» **Provided material**:
>>>>
@[simp] theorem engine_fetchBegin (h : EngineOnly s0 s) (i : Fin 32) : EngineOnly s0 ((s.fetchBegin i).1) := by
  unfold State.fetchBegin; (try dsimp only); repeat' split
  all_goals first
    | (simp (maxDischargeDepth := 20) [h]; done)
    | (refine engine_setLane h _ _ ?_; rfl)
    | (refine engine_mapLane h _ _ (fun _ => ?_); rfl)
    | (refine engine_passEvent (engine_setLane h _ _ ?_) _; rfl)

@[simp] theorem engine_fetchEnd (h : EngineOnly s0 s) (i : Fin 32) (c : Bool) : EngineOnly s0 (s.fetchEnd i c) := by
  unfold State.fetchEnd
  dsimp only
  split
  · exact h
  · split
    · refine engine_mapStream (engine_advance (engine_request (engine_setStream (engine_mapLane h _ _ (fun _ => ?_)) _ _) _) _)
        _ _
      rfl
    · refine engine_mapStream (engine_advance (engine_mapLane h _ _ (fun _ => ?_)) _) _ _
      rfl

@[simp] theorem engine_fetchWords (h : EngineOnly s0 s) (i : Fin 32) (k : Nat) : EngineOnly s0 (s.fetchWords i k) := by
  unfold State.fetchWords
  dsimp only
  split
  · exact h
  · split
    · refine engine_setStream (engine_mapLane h _ _ (fun _ => ?_)) _ _
      rfl
    · refine engine_fetchEnd (engine_mapLane h _ _ (fun _ => ?_)) _ _
      rfl

@[simp] theorem engine_fetchFrame (h : EngineOnly s0 s) (i : Fin 32) (e : Extent) : EngineOnly s0 (s.fetchFrame i e) := by
  unfold State.fetchFrame; (try dsimp only); repeat' split
  all_goals first
    | (simp (maxDischargeDepth := 20) [h]; done)
    | (refine engine_setLane h _ _ ?_; rfl)
    | (refine engine_mapLane h _ _ (fun _ => ?_); rfl)
    | (refine engine_passEvent (engine_setLane h _ _ ?_) _; rfl)

@[simp] theorem engine_leaveUnfetched (h : EngineOnly s0 s) (l : Fin 8) (n : Word) (i : Fin 32) : EngineOnly s0 (s.leaveUnfetched l n i) := by
  unfold State.leaveUnfetched; (try dsimp only); repeat' split
  all_goals first
    | (simp (maxDischargeDepth := 20) [h]; done)
    | (refine engine_setLane h _ _ ?_; rfl)
    | (refine engine_mapLane h _ _ (fun _ => ?_); rfl)
    | (refine engine_passEvent (engine_setLane h _ _ ?_) _; rfl)

@[simp] theorem engine_frameLeft (h : EngineOnly s0 s) (l : Fin 8) (n : Word) : EngineOnly s0 (s.frameLeft l n) := by
  unfold State.frameLeft
  refine engine_foldl (fun s i h => ?_) _ (engine_mapLane (engine_foldl (fun s c h => ?_) _
    (engine_foldl (fun s c h => engine_mapStream h _ _) _ h)) _ _ (fun _ => rfl))
  · repeat' split
    all_goals simp [h]
  · split <;> simp [h]

@[simp] theorem engine_haltLane (h : EngineOnly s0 s) (l : Fin 8) : EngineOnly s0 (s.haltLane l) :=
  engine_drainInbound (engine_foldl (fun _ _ h => engine_haltStream h _) _ h) _

@[simp] theorem engine_placeStop (h : EngineOnly s0 s) (i : Fin 32) (m : StopMode) (n : Word) : EngineOnly s0 (s.placeStop i m n) := by
  unfold State.placeStop; (try dsimp only); repeat' split
  all_goals first
    | (simp (maxDischargeDepth := 20) [h]; done)
    | (refine engine_setLane h _ _ ?_; rfl)
    | (refine engine_mapLane h _ _ (fun _ => ?_); rfl)
    | (refine engine_passEvent (engine_setLane h _ _ ?_) _; rfl)

@[simp] theorem engine_stopAtPeriodEnd (h : EngineOnly s0 s) (i : Fin 32) (g : Geometry) : EngineOnly s0 (s.stopAtPeriodEnd i g) := by
  unfold State.stopAtPeriodEnd; (try dsimp only); repeat' split
  all_goals first
    | (simp (maxDischargeDepth := 20) [h]; done)
    | (refine engine_setLane h _ _ ?_; rfl)
    | (refine engine_mapLane h _ _ (fun _ => ?_); rfl)
    | (refine engine_passEvent (engine_setLane h _ _ ?_) _; rfl)

@[simp] theorem engine_stopNow (h : EngineOnly s0 s) (i : Fin 32) (g : Geometry) (n : Word) : EngineOnly s0 (s.stopNow i g n) := by
  unfold State.stopNow; (try dsimp only); repeat' split
  all_goals first
    | (simp (maxDischargeDepth := 20) [h]; done)
    | (refine engine_setLane h _ _ ?_; rfl)
    | (refine engine_mapLane h _ _ (fun _ => ?_); rfl)
    | (refine engine_passEvent (engine_setLane h _ _ ?_) _; rfl)

@[simp] theorem engine_placeInbound (h : EngineOnly s0 s) (l : Fin 8) (n : Word) (k : InboundKind) :
    EngineOnly s0 (s.placeInbound l n k) := by
  unfold State.placeInbound
  dsimp only
  split
  · refine engine_drainInbound (engine_mapLane h _ _ (fun _ => ?_)) _
    rfl
  · refine engine_drainInbound (engine_engineLate (engine_mapLane h _ _ (fun _ => ?_)) _ _ _) _
    rfl

/-! ## Work that leaves memory alone -/

@[simp] theorem State.setPeriod_mem (s : State) (i : Fin 32) (part : RingPart) (p : Nat) (x : PeriodRec) : (s.setPeriod i part p x).mem = s.mem := by
  unfold State.setPeriod; (try dsimp only); repeat' split
  all_goals simp

@[simp] theorem State.wrapRing_mem (s : State) (i : Fin 32) : (s.wrapRing i).mem = s.mem := by
  unfold State.wrapRing; (try dsimp only); repeat' split
  all_goals simp

@[simp] theorem State.beginClaim_mem (s : State) (i : Fin 32) (p : Nat) : ((s.beginClaim i p).1).mem = s.mem := by
  unfold State.beginClaim; (try dsimp only); repeat' split
  all_goals simp

@[simp] theorem State.mapStream_mem (s : State) (i : Fin 32) (f : Stream → Stream) : (s.mapStream i f).mem = s.mem := by
  unfold State.mapStream; (try dsimp only); repeat' split
  all_goals simp

@[simp] theorem State.mapLane_mem (s : State) (l : Fin 8) (f : Lane → Lane) : (s.mapLane l f).mem = s.mem := by
  unfold State.mapLane; (try dsimp only); repeat' split
  all_goals simp

@[simp] theorem State.wrapStream_mem (s : State) (i : Fin 32) : (s.wrapStream i).mem = s.mem := by
  unfold State.wrapStream; (try dsimp only); repeat' split
  all_goals simp

@[simp] theorem State.advance_mem (s : State) (i : Fin 32) : (s.advance i).mem = s.mem := by
  unfold State.advance; (try dsimp only); repeat' split
  all_goals simp

@[simp] theorem State.starveFrame_mem (s : State) (i : Fin 32) : (s.starveFrame i).mem = s.mem := by
  unfold State.starveFrame; (try dsimp only); repeat' split
  all_goals simp

@[simp] theorem State.fetchBegin_mem (s : State) (i : Fin 32) : ((s.fetchBegin i).1).mem = s.mem := by
  unfold State.fetchBegin; (try dsimp only); repeat' split
  all_goals simp

@[simp] theorem State.fetchEnd_mem (s : State) (i : Fin 32) (c : Bool) : (s.fetchEnd i c).mem = s.mem := by
  unfold State.fetchEnd; (try dsimp only); repeat' split
  all_goals simp

@[simp] theorem State.fetchWords_mem (s : State) (i : Fin 32) (k : Nat) : (s.fetchWords i k).mem = s.mem := by
  unfold State.fetchWords; (try dsimp only); repeat' split
  all_goals simp

@[simp] theorem State.fetchFrame_mem (s : State) (i : Fin 32) (e : Extent) : (s.fetchFrame i e).mem = s.mem := by
  unfold State.fetchFrame; (try dsimp only); repeat' split
  all_goals simp

end Sys2Proof.Machine
end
<<<<
» **Your objective**:
Among the entries above, the lines between the ones containing "unfold State.stopAtPeriodEnd; (try" and "(s.wrapRing i).mem = s.mem := by", inclusive, are to be transcribed exactly. No other line is to be given.

» **Completed exercise**:
  unfold State.stopAtPeriodEnd; (try dsimp only); repeat' split
  all_goals first
    | (simp (maxDischargeDepth := 20) [h]; done)
    | (refine engine_setLane h _ _ ?_; rfl)
    | (refine engine_mapLane h _ _ (fun _ => ?_); rfl)
    | (refine engine_passEvent (engine_setLane h _ _ ?_) _; rfl)

@[simp] theorem engine_stopNow (h : EngineOnly s0 s) (i : Fin 32) (g : Geometry) (n : Word) : EngineOnly s0 (s.stopNow i g n) := by
  unfold State.stopNow; (try dsimp only); repeat' split
  all_goals first
    | (simp (maxDischargeDepth := 20) [h]; done)
    | (refine engine_setLane h _ _ ?_; rfl)
    | (refine engine_mapLane h _ _ (fun _ => ?_); rfl)
    | (refine engine_passEvent (engine_setLane h _ _ ?_) _; rfl)

@[simp] theorem engine_placeInbound (h : EngineOnly s0 s) (l : Fin 8) (n : Word) (k : InboundKind) :
    EngineOnly s0 (s.placeInbound l n k) := by
  unfold State.placeInbound
  dsimp only
  split
  · refine engine_drainInbound (engine_mapLane h _ _ (fun _ => ?_)) _
    rfl
  · refine engine_drainInbound (engine_engineLate (engine_mapLane h _ _ (fun _ => ?_)) _ _ _) _
    rfl

/-! ## Work that leaves memory alone -/

@[simp] theorem State.setPeriod_mem (s : State) (i : Fin 32) (part : RingPart) (p : Nat) (x : PeriodRec) : (s.setPeriod i part p x).mem = s.mem := by
  unfold State.setPeriod; (try dsimp only); repeat' split
  all_goals simp

@[simp] theorem State.wrapRing_mem (s : State) (i : Fin 32) : (s.wrapRing i).mem = s.mem := by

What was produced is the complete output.